Tuesday, October 03, 2006

The Masons: They'll make you such a deal

Poor Masons. Apparently they're so hard-up for membership that they're actively recruiting- and relaxing their membership requirements.

But the Masons’ numbers have been steadily dwindling — whatever their secrets are, they apparently do not have one for avoiding death — and their ranks have been graying. So the New York State Masons have followed other state Masonic societies in doing something that they would have once considered heretical: they are actively reaching out for new members. And, in the process, a famously reticent fraternal organization that now puts a premium on its community service has lifted its veil of secrecy just a bit. ...the Masons are giving public tours of the New York
Grand Lodge Headquarters.

You know, I'm sure there was an issue of "Justice League" or "Superfriends" that went like that: "And here, Timmy, is the doomsday device."

"Wow, Batman! Can I press it?"

"Don't be retarded, Timmy. Stupid kids won't be accepted as Junior Members."

"Aww, but you let Aqua-Lad in!"

The lodge also hired a public relations firm to spread the word about its 225th anniversary, which was last month.

First, public relations firm, no. Second, this firm obviously dropped the ball, because usually you're supposed to let people know about anniversaries BEFORE they happen. That's like if people spread the word about the bicentennial in November.

And the Masons have run advertisements in movie theaters and run one-day classes to award the first three Masonic degrees in a single session. Until then, would-be Masons had to spend months learning what they needed to know to rise from Entered Apprentice to Fellowcraft to Master Mason.


“We’re still not thinking of it as recruiting or trying to amass people,” said Thomas M. Savini, the director of the library at the New York Grand Lodge Headquarters, on West 23rd Street and the Avenue of the Americas, “but I think we’ve reached a point where we realized that not saying anything isn’t making it any easier.”
They had also reached a point where they could not ignore what others were saying about them in “The Da Vinci Code” and other bestsellers like “The Book of Fate” by Brad Meltzer. “What ‘The Da Vinci Code’ gave us was an opportunity to say, ‘Here’s what we are,’” Mr. Savini said.



Man, we Jews totally should have done that after "The Passion". "Next week's sermon: Jews- it's been a long time since we spoke Aramaic and covertly denounced crazed would-be Messiahs God made flesh."

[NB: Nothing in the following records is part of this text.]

-- ==== Sys2Proof/Syntax.lean ====
section
/-! DEFINITION. The eleven operations of the opcode table, and the bundle of operations one event word selects. -/

namespace Sys2Proof

/-- The operations of BTNCORE (R61): one constructor per row of `opcode_table.json`, in its order. No row has an operand
field: the channel is fixed by the mnemonic, and the line levels `LI` and `LD` a row tests are part of its encoding. -/
inductive Instr where
  /-- `RESET` (R124) -/
  | reset
  /-- `ADVANCE` (R69) -/
  | advance
  /-- `EDGE.INC` (R74) -/
  | edgeInc
  /-- `EDGE.DEC` (R75) -/
  | edgeDec
  /-- `SILENCE` (R104) -/
  | silence
  /-- `BLINK` (R109) -/
  | blink
  /-- `PRESS.INC` (R89) -/
  | pressInc
  /-- `REJECT.INC` (R82) -/
  | rejectInc
  /-- `PRESS.DEC` (R90) -/
  | pressDec
  /-- `REJECT.DEC` (R83) -/
  | rejectDec
  /-- `IDLE` (R70) -/
  | idle
deriving DecidableEq, Repr

/-- The operations one event word selects, in the order they are performed (R61, R67). -/
abbrev Bundle := List Instr

end Sys2Proof
end

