-- ==== Sys2Proof/Laws/Word.lean ====
section
/-! SUPPORT. Reading and writing one element of a per-channel field. -/

namespace Sys2Proof

variable {α : Type} (x : PerChannel α) (v : α)

@[simp] theorem PerChannel.get_inc : x.get .inc = x.inc := rfl
@[simp] theorem PerChannel.get_dec : x.get .dec = x.dec := rfl
@[simp] theorem PerChannel.set_inc_inc : (x.set .inc v).inc = v := rfl
@[simp] theorem PerChannel.set_inc_dec : (x.set .inc v).dec = x.dec := rfl
@[simp] theorem PerChannel.set_dec_inc : (x.set .dec v).inc = x.inc := rfl
@[simp] theorem PerChannel.set_dec_dec : (x.set .dec v).dec = v := rfl

@[simp] theorem PerChannel.get_set_same (ch : Channel) : (x.set ch v).get ch = v := by
  cases ch <;> rfl

theorem PerChannel.get_set_other {ch ch' : Channel} (h : ch' ≠ ch) : (x.set ch v).get ch' = x.get ch' := by
  cases ch <;> cases ch' <;> first | rfl | exact absurd rfl h

end Sys2Proof
end

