-- ==== Sys2Proof/Tests/Slice0.lean ====
section
/-! SUPPORT. Small tests: words from the spec's tables, refused ill-formed bundles, single steps from `95_test_vectors.md`,
and a witness for the hypotheses of each statement. -/

namespace Sys2Proof.Tests

open Sys2Proof.Machine

/-! ## Decoding: words of `95_test_vectors.md` section 2.9 and of the table of R61 -/

theorem test_decode_reset : decode 0b100000011#9 = .ok [.reset] := by decide
theorem test_decode_reset_only : decode 0b100111011#9 = .ok [.reset] := by decide
theorem test_decode_advance_idle : decode 0b000000011#9 = .ok [.advance, .idle] := by decide
theorem test_decode_edge_inc : decode 0b001000010#9 = .ok [.advance, .edgeInc] := by decide
theorem test_decode_edge_dec : decode 0b010000001#9 = .ok [.advance, .edgeDec] := by decide
theorem test_decode_silence : decode 0b000100011#9 = .ok [.advance, .silence] := by decide
theorem test_decode_blink : decode 0b000010011#9 = .ok [.advance, .blink] := by decide
theorem test_decode_press_inc : decode 0b000000110#9 = .ok [.advance, .pressInc] := by decide
theorem test_decode_reject_inc : decode 0b000000111#9 = .ok [.advance, .rejectInc] := by decide
theorem test_decode_press_dec : decode 0b000001001#9 = .ok [.advance, .pressDec] := by decide
theorem test_decode_reject_dec : decode 0b000001011#9 = .ok [.advance, .rejectDec] := by decide
theorem test_decode_edge_with_press : decode 0x084#9 = .ok [.advance, .edgeDec, .pressInc] := by decide
theorem test_decode_four_events :
    decode 0x0F0#9 = .ok [.advance, .edgeInc, .edgeDec, .silence, .blink] := by decide
theorem test_reserved_both : decode 0x00C#9 = .error .bothConfirmations := by decide
theorem test_reserved_edge_conf_inc : decode 0x044#9 = .error (.edgeWithConfirmation .inc) := by decide
theorem test_reserved_edge_conf_dec : decode 0x088#9 = .error (.edgeWithConfirmation .dec) := by decide
theorem test_reserved_edge_level_inc : decode 0x041#9 = .error (.edgeOnReleasedLine .inc) := by decide
theorem test_reserved_edge_level_dec : decode 0x082#9 = .error (.edgeOnReleasedLine .dec) := by decide
theorem test_ten_bits_refused : decodeNat 0x203 = .error .notNineBits := by decide
theorem test_table_words :
    ([0x100, 0x040, 0x080, 0x020, 0x010, 0x004, 0x005, 0x008, 0x00A, 0x000].map (decodeTableWord 16)) =
      [some .reset, some .edgeInc, some .edgeDec, some .silence, some .blink, some .pressInc, some .rejectInc,
        some .pressDec, some .rejectDec, some .idle] := by decide
theorem test_encode_stop_start : encode [.advance, .silence, .pressInc] true false = 0x026#9 := by decide

/-! ## Ill-formed bundles, one for each check -/

theorem test_wf_good : Bundle.wf [.advance, .edgeDec, .blink, .rejectInc] = true := by decide
theorem test_wf_reset_with_more : Bundle.resetAlone [.reset, .advance] = false := by decide
theorem test_wf_no_advance : Bundle.advanceFirst [.edgeInc] = false := by decide
theorem test_wf_empty : Bundle.wf [] = false := by decide
theorem test_wf_out_of_order : Bundle.inOrder [.advance, .blink, .silence] = false := by decide
theorem test_wf_two_confirmations : Bundle.inOrder [.advance, .pressInc, .pressDec] = false := by decide
theorem test_wf_idle_with_event : Bundle.idleExactlyAlone [.advance, .blink, .idle] = false := by decide
theorem test_wf_advance_alone : Bundle.idleExactlyAlone [.advance] = false := by decide
theorem test_wf_edge_with_own_conf :
    Bundle.noEdgeWithOwnConfirmation [.advance, .edgeInc, .pressInc] = false := by decide
theorem test_levels_press_high : Bundle.fitsLevels [.advance, .pressDec] true true = false := by decide
theorem test_levels_reject_low : Bundle.fitsLevels [.advance, .rejectInc] true false = false := by decide
theorem test_stimulus_zero_steps : StimulusLine.wf (.rel 0) = false := by decide

/-! ## Single steps -/

/-- `s` with the given vector sampled in its next step. -/
def sampling (v : InputVec) (s : State) : State := { s with stimulus := [v] }

/-- The event word formed is `ev`, and the step answers the state `t`, one input vector later. -/
def stepsTo (s : State) (ev : EventWord) (t : State) : Bool :=
  s.form == ev &&
    match step s with
    | .next u => decide (u = { t with stimulus := [], ticks := s.ticks + 1 })
    | .fault _ => false
    | .refused _ => false

/-- The reset state with both lines sampled high, as the rows of section 2 presume. -/
def base : State := State.reset

/-- Increment in PendingConfirm, its counter at `n`, the digit `d`. -/
def incPending (n : DbCount) (d : Digit) : State :=
  { base with digit := d, isDebouncing := ⟨true, false⟩, irqEn := ⟨false, true⟩, dbCnt := ⟨n, 0⟩, prevN := ⟨false, true⟩ }

/-- Decrement in PendingConfirm, its counter at `n`, the digit `d`. -/
def decPending (n : DbCount) (d : Digit) : State :=
  { base with digit := d, isDebouncing := ⟨false, true⟩, irqEn := ⟨true, false⟩, dbCnt := ⟨0, n⟩, prevN := ⟨true, false⟩ }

Now, I don't know how to feel about this. The penny-pinching Shylock in me is rubbing his stingy, almost crablike pincers together at the thought of getting a master mason degree in only one class- that might almost make up for not going to grad school- but then I came across this:

Geometry is but one of the seven liberal arts. A Mason who could not remember the other six would need only to look up, for they are written on the ceiling: arithmetic, rhetoric, logic, grammar, music and astronomy. The four cardinal virtues — ortitude, prudence, temperance and justice — are written there, too.

Never mind, I'm out.

The best part of all this is that the Masons still aren't accepting women, which makes total sense- after all, there's desperate and then there's, well... desperate.